Start of Data for processing

-- ==== Sys2Proof/Machine/Float.lean ====
section
/-! DEFINITION. IEEE 754 binary32 and binary16 on exact dyadic numbers with round-to-nearest-even, as R337, R360, R371 and
R378 use them. A NaN result is the quiet NaN without payload. -/

namespace Sys2Proof.Machine

/-- A decoded floating-point number: the finite value is (-1)^neg * m * 2^e. -/
inductive Fl where
  | nan
  | inf (neg : Bool)
  | fin (neg : Bool) (m : Nat) (e : Int)
  deriving DecidableEq, Repr

/-- A binary format: mantissa bits with the hidden one, exponent of the least subnormal bit, exponent field width. -/
structure FlFormat where
  p : Nat
  emin : Int
  w : Nat
  deriving DecidableEq, Repr

def binary32 : FlFormat := { p := 24, emin := -149, w := 8 }
def binary16 : FlFormat := { p := 11, emin := -24, w := 5 }

/-- Reads a bit pattern. -/
def flDecode (f : FlFormat) (bits : Nat) : Fl :=
  let frac := bits % 2 ^ (f.p - 1)
  let ex := bits / 2 ^ (f.p - 1) % 2 ^ f.w
  let neg := bits.testBit (f.p - 1 + f.w)
  if ex = 2 ^ f.w - 1 then (if frac = 0 then .inf neg else .nan)
  else if ex = 0 then .fin neg frac f.emin
  else .fin neg (frac + 2 ^ (f.p - 1)) (f.emin + (ex - 1 : Nat))

/-- `m` shifted right by `s` bits, rounded to nearest even. -/
def shiftRne (m s : Nat) : Nat :=
  let q := m >>> s
  let r := m % 2 ^ s
  let half := if s = 0 then 0 else 2 ^ (s - 1)
  if s != 0 && (half < r || (r == half && q % 2 == 1)) then q + 1 else q

/-- The bit pattern of a decoded number, rounded to nearest even. -/
def flEncode (f : FlFormat) (x : Fl) : Nat :=
  let sign (n : Bool) : Nat := boolNat n * 2 ^ (f.p - 1 + f.w)
  let infBits := (2 ^ f.w - 1) * 2 ^ (f.p - 1)
  match x with
  | .nan => infBits + 2 ^ (f.p - 2)
  | .inf n => sign n + infBits
  | .fin n m e =>
    if m = 0 then sign n
    else
      let s : Int := max ((bitlen m : Int) - f.p) (f.emin - e)
      let q := if s ≤ 0 then m <<< (-s).toNat else shiftRne m s.toNat
      if q < 2 ^ (f.p - 1) then sign n + q
      else
        let field := (e + s - f.emin).toNat + 1
        let bits := field * 2 ^ (f.p - 1) + (q - 2 ^ (f.p - 1))
        sign n + min infBits bits

/-- The signed mantissas of two finite numbers at a common exponent. -/
def flAlign (n1 : Bool) (m1 : Nat) (e1 : Int) (n2 : Bool) (m2 : Nat) (e2 : Int) : Int × Int × Int :=
  let e := min e1 e2
  let a : Int := (m1 <<< (e1 - e).toNat : Nat)
  let b : Int := (m2 <<< (e2 - e).toNat : Nat)
  (if n1 then -a else a, if n2 then -b else b, e)

/-- Exact sum; the format rounds it. A zero sum is positive unless both are negative. -/
def flAdd (x y : Fl) : Fl :=
  match x, y with
  | .nan, _ => .nan
  | _, .nan => .nan
  | .inf a, .inf b => if a == b then .inf a else .nan
  | .inf a, _ => .inf a
  | _, .inf b => .inf b
  | .fin n1 m1 e1, .fin n2 m2 e2 =>
    let r := flAlign n1 m1 e1 n2 m2 e2
    let s := r.1 + r.2.1
    if s = 0 then .fin (n1 && n2) 0 r.2.2 else .fin (decide (s < 0)) s.natAbs r.2.2

def flNeg : Fl → Fl
  | .nan => .nan
  | .inf n => .inf (!n)
  | .fin n m e => .fin (!n) m e

def flSub (x y : Fl) : Fl := flAdd x (flNeg y)

/-- Exact product. -/
def flMul (x y : Fl) : Fl :=
  match x, y with
  | .nan, _ => .nan
  | _, .nan => .nan
  | .inf a, .inf b => .inf (a != b)
  | .inf a, .fin n m _ => if m = 0 then .nan else .inf (a != n)
  | .fin n m _, .inf b => if m = 0 then .nan else .inf (n != b)
  | .fin n1 m1 e1, .fin n2 m2 e2 => .fin (n1 != n2) (m1 * m2) (e1 + e2)

/-- Quotient with enough bits and a sticky bit for one rounding. -/
def flDiv (x y : Fl) : Fl :=
  match x, y with
  | .nan, _ => .nan
  | _, .nan => .nan
  | .inf _, .inf _ => .nan
  | .inf a, .fin n _ _ => .inf (a != n)
  | .fin n _ _, .inf b => .fin (n != b) 0 0
  | .fin n1 m1 e1, .fin n2 m2 e2 =>
    if m2 = 0 then (if m1 = 0 then .nan else .inf (n1 != n2))
    else
      let k := 64 + bitlen m2
      let num := m1 <<< k
      .fin (n1 != n2) (2 * (num / m2) + boolNat (num % m2 != 0)) (e1 - e2 - k - 1)

/-- Strictly less, false on a NaN. -/
def flLt (x y : Fl) : Bool :=
  match x, y with
  | .nan, _ => false
  | _, .nan => false
  | .inf a, .inf b => a && !b
  | .inf a, .fin _ _ _ => a
  | .fin _ _ _, .inf b => !b
  | .fin n1 m1 e1, .fin n2 m2 e2 =>
    let r := flAlign n1 m1 e1 n2 m2 e2
    decide (r.1 < r.2.1)

def flLe (x y : Fl) : Bool :=
  match x, y with
  | .nan, _ => false
  | _, .nan => false
  | x, y => !flLt y x

def flOfInt (i : Int) : Fl := .fin (decide (i < 0)) i.natAbs 0

def flMax (x y : Fl) : Fl := if flLt x y then y else x
def flMin (x y : Fl) : Fl := if flLt y x then y else x

/-- A finite number times 2^k, to the nearest integer with halves to even; 0 for a NaN, a large bound for infinities. -/
def flToIntRne (x : Fl) (k : Int) : Int :=
  match x with
  | .nan => 0
  | .inf n => if n then -(2 ^ 64) else 2 ^ 64
  | .fin n m e =>
    let e := e + k
    let v : Nat := if 0 ≤ e then m <<< e.toNat else shiftRne m (-e).toNat
    if n then -(v : Int) else v

/-- A finite number times 2^k, to the nearest integer with halves upward. -/
def flToIntUp (x : Fl) (k : Int) : Int :=
  match x with
  | .nan => 0
  | .inf n => if n then -(2 ^ 64) else 2 ^ 64
  | .fin n m e =>
    let e := e + k + 1
    let v : Int := if n then -(m : Int) else m
    let twice : Int := if 0 ≤ e then v * 2 ^ e.toNat else v / 2 ^ (-e).toNat
    (twice + 1) / 2

/-! ### binary32 on bit patterns -/

def f32 (b : Nat) : Fl := flDecode binary32 b
def f32bits (x : Fl) : Nat := flEncode binary32 x
/-- A value rounded to binary32. -/
def round32 (x : Fl) : Fl := f32 (f32bits x)
def f16 (b : Nat) : Fl := flDecode binary16 b
def f16bits (x : Fl) : Nat := flEncode binary16 x

def addF (x y : Fl) : Fl := round32 (flAdd x y)
def subF (x y : Fl) : Fl := round32 (flSub x y)
def mulF (x y : Fl) : Fl := round32 (flMul x y)
def divF (x y : Fl) : Fl := round32 (flDiv x y)

def flOne : Fl := .fin false 1 0
def flHalf : Fl := .fin false 1 (-1)

/-! ### binary64, for the corner mapping of R377 -/

def binary64 : FlFormat := { p := 53, emin := -1074, w := 11 }

def round64 (x : Fl) : Fl := flDecode binary64 (flEncode binary64 x)

/-! ### exp and the logistic function (R378): a fixed-point series of 200 bits, then one rounding -/

/-- Adds terms of the series of exp, in units of 2^-200: `t` is the latest term and `n` the number of the next. -/
def expSeries : Nat → Nat → Int → Int → Int → Int
  | 0, _, _, _, acc => acc
  | fuel + 1, n, y, t, acc =>
    let t' := t * y / (2 ^ 200 * n)
    expSeries fuel (n + 1) y t' (acc + t')

/-- Squares `k` times, in units of 2^-200. -/
def squareTimes : Nat → Int → Int
  | 0, v => v
  | k + 1, v => squareTimes k (v * v / 2 ^ 200)

/-- exp of a number given in units of 2^-200 between -104 and 104, in the same units. -/
def expFixed (x : Int) : Int := squareTimes 10 (expSeries 40 1 (x / 2 ^ 10) (2 ^ 200) (2 ^ 200))

/-- A finite number in units of 2^-200. -/
def fixedOf (n : Bool) (m : Nat) (e : Int) : Int :=
  let v : Int := if 0 ≤ e + 200 then ((m <<< (e + 200).toNat : Nat) : Int) else ((m >>> (-(e + 200)).toNat : Nat) : Int)
  if n then -v else v

/-- Correctly rounded binary32 of exp, as a bit pattern. -/
def expBits (x : Fl) : Nat :=
  match x with
  | .nan => f32bits .nan
  | .inf n => if n then 0 else f32bits (.inf false)
  | .fin n m e =>
    if 104 < (bitlen m : Int) + e + 97 then (if n then 0 else f32bits (.inf false))
    else
      let v := fixedOf n m e
      if 104 * 2 ^ 200 < v then f32bits (.inf false)
      else if v < -(104 * 2 ^ 200) then 0
      else f32bits (.fin false (expFixed v).toNat (-200))

/-- Correctly rounded binary32 of the logistic function, as a bit pattern. -/
def logisticBits (x : Fl) : Nat :=
  match x with
  | .nan => f32bits .nan
  | .inf n => if n then 0 else f32bits flOne
  | .fin n m e =>
    if 104 < (bitlen m : Int) + e + 97 then (if n then 0 else f32bits flOne)
    else
      let v := fixedOf false m e
      if 104 * 2 ^ 200 < v then (if n then 0 else f32bits flOne)
      else
        let ex := expFixed (-v)
        let num := if n then ex else 2 ^ 200
        f32bits (.fin false ((num * 2 ^ 200) / (2 ^ 200 + ex)).toNat (-200))

/-- A non-negative bit pattern moved by the free distance of at most 2 ulp (R378); infinities and NaN stay. -/
def ulpMove (bits free : Nat) : Nat :=
  if 0x7F800000 ≤ bits then bits else min 0x7F800000 (bits + free % 5 - 2)

/-- The post engine's exp. -/
def expF (x : Fl) : Fl := f32 (ulpMove (expBits x) (Config.expUlp (BitVec.ofNat 32 (f32bits x))))

/-- The post engine's logistic function. -/
def logisticF (x : Fl) : Fl := f32 (ulpMove (logisticBits x) (Config.logisticUlp (BitVec.ofNat 32 (f32bits x))))

end Sys2Proof.Machine
end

End of Data for processing

#### Task instructions:
What lines in the material above hold the string "infinities"? List them.

#### Answer:
/-- A finite number times 2^k, to the nearest integer with halves to even; 0 for a NaN, a large bound for infinities. -/
/-- A non-negative bit pattern moved by the free distance of at most 2 ulp (R378); infinities and NaN stay. -/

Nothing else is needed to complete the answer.